## Task goal:
For the records below, tally the lines that include the word "writeCmd" and report the number alone.

## Data extract:
-- ==== Sys2Proof/Machine/HostPort.lean ====
section
/-! DEFINITION. The host's turn: one line of its script (R107, R109), each a single atomic step (R61, R62, R71). -/

namespace Sys2Proof.Machine

/-- `HostWrite(0, c)`: the word is decoded at the moment of the write and not kept (R79, R221, R222). -/
def writeCmd (c : BitVec 8) (s : State) : Result :=
  match decodeCommand c with
  | .ok i => exec i s
  | .error _ => .next (illegalCommand s)

/-- `HostWrite(1, v)` changes nothing in every state (R228). -/
def writeStatus (_v : BitVec 8) (s : State) : State := s

/-- `HostWrite(2, v)` (R226), dropped while busy (R228). -/
def writeA (v : BitVec 128) (s : State) : State := if s.busy then s else { s with A := v }

/-- `HostWrite(3, v)` (R227), dropped while busy (R228). -/
def writeX (v : BitVec 256) (s : State) : State := if s.busy then s else { s with X := v }

/-- `HostRead`: the value goes to the host; nothing of the block changes (R62, R72). -/
def hostRead (r : HostReg) (s : State) : State := State.record (.readReturned r (readReg r s)) s

/-- One poll of `WAIT`: `RD STATUS`, and the line stays while `BUSY = 1` (R109, log 15). -/
def hostWait (s : State) : State :=
  let s1 := hostRead .status s
  if s.busy then { s1 with script := .wait :: s1.script } else s1

/-- `KEY k`: the host installs `K` in the PRF agent (R109, R136). -/
def installKey (k : PrfKey) (s : State) : State := { s with key := k }

/-- `PRF dg`: fix the agent's answer to the next request not yet scripted (R109, log 16). -/
def scriptAnswer (dg : Digest) (s : State) : State := { s with scripted := s.scripted ++ [dg] }

/-- One script line. -/
def runLine (op : HostOp) (s : State) : Result :=
  match op with
  | .wrCmd c => writeCmd c s
  | .wrStatus v => .next (writeStatus v s)
  | .wrA v => .next (writeA v s)
  | .wrX v => .next (writeX v s)
  | .rd r => .next (hostRead r s)
  | .wait => .next (hostWait s)
  | .key k => .next (installKey k s)
  | .prf dg => .next (scriptAnswer dg s)

/-- The host's turn: the oldest line of its script; a host with nothing to do lets the turn pass (log 5). -/
def hostTurn (s : State) : Result :=
  match s.script with
  | [] => .next s
  | op :: rest => runLine op { s with script := rest }

end Sys2Proof.Machine
end

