-- ==== Sys2Proof/Machine/Step.lean ====
section
/-! DEFINITION. One step of the machine: the next turn is taken. -/

namespace Sys2Proof.Machine

/-- One step: one atomic step of the agent whose turn it is (R24, R77). -/
def step (s : State) : Host.Outcome State Fault Refusal := takeTurn s.nextTurn s.dropTurn

/-- The state whose next step is the host's write of the table word `w` to `CMD` (R79, log 6). -/
def State.withFetchWord (s : State) (nbits w : Nat) : State := placeCommand (tableOctet nbits w) s

end Sys2Proof.Machine
end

## Solution for this task:
2